2. Load Files from Azure in Ingestion Pipeline

import asyncio
import os
from mistralai.search.toolkit.ingestion.loaders import FileLoader
from mistralai.search.toolkit.ingestion.pipelines import Pipeline
from mistralai.search.toolkit.ingestion.text_splitters import CharacterTextSplitter
from mistralai.search.toolkit.embedders import MistralEmbedder, MODEL_1024_EMBEDDING
from mistralai.client import Mistral
from mistralai.search.toolkit.plugins.storage.azure import AzureBlobStorage
from mistralai.search.toolkit.plugins.vespa import VespaClientConfig
from vespa_app import app

async def ingest_from_azure():
    # Create Azure storage factory
    def azure_storage_factory():
        return AzureBlobStorage(
            container_name="documents",
            account_name="your-account",
        )

    # Create FileLoader backed by Azure
    file_loader = FileLoader(storage_factory=azure_storage_factory)

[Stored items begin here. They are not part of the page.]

/-! ### The constant registers -/

@[simp] theorem readG_zero (c : Ctx) : c.readG 0 = 0 := rfl
@[simp] theorem writeG_zero (c : Ctx) (x : Dword) : c.writeG 0 x = c := rfl
@[simp] theorem readP_zero (c : Ctx) : c.readP 0 = BitVec.allOnes 64 := rfl
@[simp] theorem writeP_zero (c : Ctx) (x : Dword) : c.writeP 0 x = c := rfl
@[simp] theorem isEmpty_zero (c : Ctx) : c.isEmpty 0 = false := rfl
@[simp] theorem setEmpty_zero (c : Ctx) (b : Bool) : c.setEmpty 0 b = c := rfl

/-! ### Read after write -/

theorem readG_writeG (c : Ctx) (r j : Nat) (x : Dword) :
    (c.writeG r x).readG j = if j = r ∧ r ≠ 0 then x else c.readG j := by
  unfold Ctx.writeG Ctx.readG
  by_cases hr : r = 0
  · simp [hr]
  · by_cases hj : j = 0
    · have h0 : ¬ (0 = r) := fun e => hr e.symm
      simp [hr, hj, h0]
    · by_cases hjr : j = r
      · subst hjr; simp [hr]
      · simp [hr, hjr, tget_tput_other]

theorem readG_writeG_self (c : Ctx) {r : Nat} (x : Dword) (h : r ≠ 0) : (c.writeG r x).readG r = x := by
  simp [readG_writeG, h]

theorem readG_writeG_other (c : Ctx) {r j : Nat} (x : Dword) (h : j ≠ r) : (c.writeG r x).readG j = c.readG j := by
  simp [readG_writeG, h]

theorem readV_writeV (c : Ctx) (r j : Nat) (x : Vec) : (c.writeV r x).readV j = if j = r then x else c.readV j := by
  simp [Ctx.writeV, Ctx.readV, tget_tput]

@[simp] theorem readV_writeV_self (c : Ctx) (r : Nat) (x : Vec) : (c.writeV r x).readV r = x := by simp [readV_writeV]

theorem readP_writeP (c : Ctx) (r j : Nat) (x : Dword) :
    (c.writeP r x).readP j = if j = r ∧ r ≠ 0 then x else c.readP j := by
  unfold Ctx.writeP Ctx.readP
  by_cases hr : r = 0
  · simp [hr]
  · by_cases hj : j = 0
    · have h0 : ¬ (0 = r) := fun e => hr e.symm
      simp [hr, hj, h0]
    · by_cases hjr : j = r
      · subst hjr; simp [hr]
      · simp [hr, hjr, tget_tput_other]

theorem isEmpty_setEmpty (c : Ctx) (r j : Nat) (b : Bool) :
    (c.setEmpty r b).isEmpty j = if j = r ∧ r ≠ 0 then b else c.isEmpty j := by
  unfold Ctx.setEmpty Ctx.isEmpty
  by_cases hr : r = 0
  · simp [hr]
  · by_cases hj : j = 0
    · have h0 : ¬ (0 = r) := fun e => hr e.symm
      simp [hr, hj, h0]
    · by_cases hjr : j = r
      · subst hjr; simp [hr]
      · simp [hr, hjr, tget_tput_other]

    # Create ingestion pipeline
    mistral_client = Mistral(api_key=os.environ.get("MISTRAL_API_KEY"))
    vespa_config = VespaClientConfig(
        endpoint=os.environ.get("VESPA_ENDPOINT", "http://localhost:8080"),
    )
    vector_store = app.get_search_index(vespa_config, collection_name="articles")

    pipeline = Pipeline(
        loader=file_loader,
        text_splitter=CharacterTextSplitter(chunk_size=512),
        embedder=MistralEmbedder(client=mistral_client, model_name=MODEL_1024_EMBEDDING),
        stores=vector_store,
    )

    # Ingest documents from Azure
    num_chunks = await pipeline.run(documents=[
        "documents/document1.pdf",
        "documents/document2.pdf",
    ])

    print(f"Indexed {num_chunks} chunks")

asyncio.run(ingest_from_azure())

Configuration

Basic Setup

storage = AzureBlobStorage(
    container_name="documents",
    account_name="your-account",
)

Using Connection String

storage = AzureBlobStorage(
    container_name="documents",
    connection_string="DefaultEndpointsProtocol=https;AccountName=...;AccountKey=...",
)

Using Account Key

storage = AzureBlobStorage(
    container_name="documents",
    account_name="your-account",
    account_key="your-key",
)

Using Managed Identity

from azure.identity.aio import DefaultAzureCredential

storage = AzureBlobStorage(
    container_name="documents",
    account_name="your-account",
    credential=DefaultAzureCredential(),
)

Local Development

For local testing, use Azurite:

docker run -p 10000:10000 mcr.microsoft.com/azure-storage/azurite azurite-blob --blobHost 0.0.0.0

Configure to use local emulator:

storage = AzureBlobStorage(
    container_name="documents",
    connection_string="DefaultEndpointsProtocol=http;AccountName=devstoreaccount1;AccountKey=<key>;BlobEndpoint=http://127.0.0.1:10000/devstoreaccount1/;",
)

License

This plugin is licensed under the Apache License 2.0.

Support

For Search Toolkit issues, refer to the Search Toolkit documentation.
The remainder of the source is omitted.